The learned Magistrate gave detailed reasons for her decision. She found that Armadillo Campers did not guarantee the fridge would fit. In making her decision, it is clear the learned Magistrate had regard to the evidence of all parties, including an affidavit from Mr and Mrs Schouten’s son. Although reasonable minds may differ as to the result, the evidence can support the learned Magistrate’s decision and I can find no compelling reason to come to a different view.
Mr and Mrs Schouten say that they did not have a copy of CAD drawings concerning the construction of the camper. It is clear that the learned Magistrate, in making her decision, was not concerned with the design of the camper trailer and, therefore, did not rely on any documents relating to the construction of the camper. Mr and Mrs Schouten were not disadvantaged by not having access to the CAD drawings.
Mr and Mrs Schouten say that they did not have copies of “120 pages of non-forwarded correspondence” that was on the tribunal file. Mr and Mrs Schouten filed most of the documents and most of the correspondence on file was between Mr and Mrs Schouten and Armadillo Campers. None of this correspondence should have been a surprise to Mr and Mrs Schouten.
Mr and Mrs Schouten’s submissions on the application for leave to appeal do not deal with the substance of that correspondence. If Mr and Mrs Schouten did not have access to all documents on the file, they have not demonstrated any lack of natural justice or procedural fairness or disadvantage as a result.

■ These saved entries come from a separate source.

/-! ## The obligations -/

/-- Settles O11: a load reads one byte after the other, and memory holds each of them. -/
theorem loadOfCommittedBytesCompletes : Obligations.LoadOfCommittedBytesCompletes := by
  unfold Obligations.LoadOfCommittedBytesCompletes
  intro s w a f hsafe hbytes
  rw [exec_loadInstr hsafe, loadWidth_of_view hbytes]
  rfl

/-- Settles O9: the store by the bytes it leaves in memory, the load by O11 from the bytes that LOAD_BYTE has read. -/
theorem dataIsLittleEndian : Obligations.DataIsLittleEndian := by
  unfold Obligations.DataIsLittleEndian
  intro s w a _ hsafe
  refine ⟨fun d t hstore ht i hi => ?_, fun f hloads => ?_⟩
  · rw [exec_storeInstr hsafe] at hstore
    obtain ⟨m, hm, rfl⟩ | ⟨f, -, rfl⟩ := storeThrough_next hstore
    · have hoffset : (addrAdd a i - a).toNat = i := sub_toNat_addrAdd (by have := width_bytes_le w; omega)
      have hbyte := memView_storeWidth hm (addrAdd a i)
      rw [hoffset, if_pos hi] at hbyte
      exact hbyte
    · simp at ht
  · exact loadOfCommittedBytesCompletes s w a f hsafe fun i hi => byteAt_of_exec_loadByte hsafe (hloads i hi)

/-- Settles O16: a store and a load of a width, each as one list of byte accesses. -/
theorem wideAccessEqualsByteAccesses : Obligations.WideAccessEqualsByteAccesses := by
  unfold Obligations.WideAccessEqualsByteAccesses
  refine fun c m w a => ⟨fun d => ?_, ?_⟩
  · rw [storeWidth_eq_storeBytes_toNat, leBytes_eq_map_byteOf]
  · rw [loadWidth_eq_loadBytes]
    cases hload : loadBytes c m a (Width.bytes w) with
    | error f => rfl
    | ok bs => rw [Except.map, Except.map, leValue_eq_byteSum, loadBytes_length hload]

end Sys2Proof.Proofs
end

section
/-! The commands that only read, and the writers of the free pointers. -/

namespace Sys2Proof.Proofs

open Sys2Proof.Machine

/-! ## Reading commands -/

/-- Every other effect is that of a command which writes. -/
theorem answers_of_onlyReads {i : Instr} {s t : State} (hread : onlyReads i = true) (ht : t.fatal = none)
    (h : Effect i s (.next t)) : ∃ r, t = s.answer r := by
  cases h with
  | answers r => exact ⟨r, rfl⟩
  | stores m r hi hm hf => simp [hi] at hread
  | faults f hf => simp at ht
  | setsPc d hi => simp [hi, onlyReads] at hread
  | steps m pc ks hi hm => simp [hi, onlyReads] at hread
  | begins x hi => simp [hi, onlyReads] at hread
  | idles x run hi hrun => simp [hi, onlyReads] at hread

/-- Settles O46: a command that only reads has no other effect than its answer. -/
theorem readingCommandsChangeNothing : Obligations.ReadingCommandsChangeNothing := by
  unfold Obligations.ReadingCommandsChangeNothing
  intro i s t hread hsafe hexec ht
  obtain ⟨r, rfl⟩ := answers_of_onlyReads hread ht (hexec ▸ exec_effect hsafe i)
  rfl

/-! ## Free pointers -/

theorem keepsFreePointers_refl (m : Memory) : KeepsFreePointers m m := fun _ _ h => h

theorem safe_of_exec_safe {i : Instr} {s t : State} (h : exec i s = .next t) (ht : t.fatal = none) :
    s.fatal = none := by
  cases hfatal : s.fatal with
  | none => rfl
  | some f =>
    rw [exec_of_fatal hfatal] at h
    cases h
    simp [hfatal] at ht

/-- A command that completes moves no free pointer of a committed page, or is one of R64 and R193. -/
theorem exec_keepsFreePointers_or_moves {i : Instr} {s t : State} (h : exec i s = .next t) (ht : t.fatal = none) :
    KeepsFreePointers s.pages t.pages ∨ MovesFreePointers i := by
  have heffect : Effect i s (.next t) := h ▸ exec_effect (safe_of_exec_safe h ht) i
  cases heffect with
  | answers r => exact .inl (keepsFreePointers_refl _)
  | stores m r hi hm hf => exact hf
  | faults f hf => simp at ht
  | setsPc d hi => exact .inl (keepsFreePointers_refl _)
  | steps m pc ks hi hm => exact .inr (.inr (.inr (.inr hi)))
  | begins x hi => exact .inl (keepsFreePointers_refl _)
  | idles x run hi hrun => exact .inl (keepsFreePointers_refl _)

/-- The pass of a run at the sentinel performs no cycle (R218). -/
theorem continueRun_pages_of_halted {K : Kernel} {run : Run} {s t : State} (hpc : s.pc = 0)
    (h : continueRun K run s = .next t) : t.pages = s.pages := by
  cases hfatal : s.fatal with
  | some f =>
    rw [continueRun_of_fatal hfatal] at h
    cases h
    rfl
  | none =>
    rw [continueRun, unlessFatal_of_safe hfatal, if_pos hpc] at h
    cases h
    rfl

/-- A step that completes moves no free pointer of a committed page, or performs a cycle of a run, or runs one of the commands
of R64 and R193. -/
theorem step_keepsFreePointers_or_moves {s t : State} (h : step s = .next t) (ht : t.fatal = none) :
    KeepsFreePointers s.pages t.pages ∨ (s.run.isSome = true ∧ s.pc ≠ 0) ∨
      (s.run = none ∧ ∃ r rest i, s.requests = r :: rest ∧ decode r = .ok i ∧ MovesFreePointers i) := by
  obtain ⟨run, hrun, hpass⟩ | ⟨-, -, hidle⟩ | ⟨r, rest, hrun, hreq, ⟨i, hdec, hexec⟩ | ⟨e, -, hreject⟩⟩ := step_cases s
  · by_cases hpc : s.pc = 0
    · rw [continueRun_pages_of_halted hpc (hpass.symm.trans h)]
      exact .inl (keepsFreePointers_refl _)
    · exact .inr (.inl ⟨by simp [hrun], hpc⟩)
  · rw [hidle] at h
    cases h
    exact .inl (keepsFreePointers_refl _)
  · obtain hkeep | hmove := exec_keepsFreePointers_or_moves (hexec ▸ h) ht
    · exact .inl hkeep
    · exact .inr (.inr ⟨hrun, r, rest, i, hreq, hdec, hmove⟩)
  · obtain ⟨a, rfl⟩ := rejectRequest_next (hreject ▸ h)
    exact .inl (keepsFreePointers_refl _)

There is no question of general importance that should be determined by the appeals tribunal. There is no reasonably arguable case that the learned Magistrate was in error, nor is there reasonable prospect of substantive relief on appeal. There is no evidence that a substantial injustice will result if leave is not granted. Leave to appeal should be refused.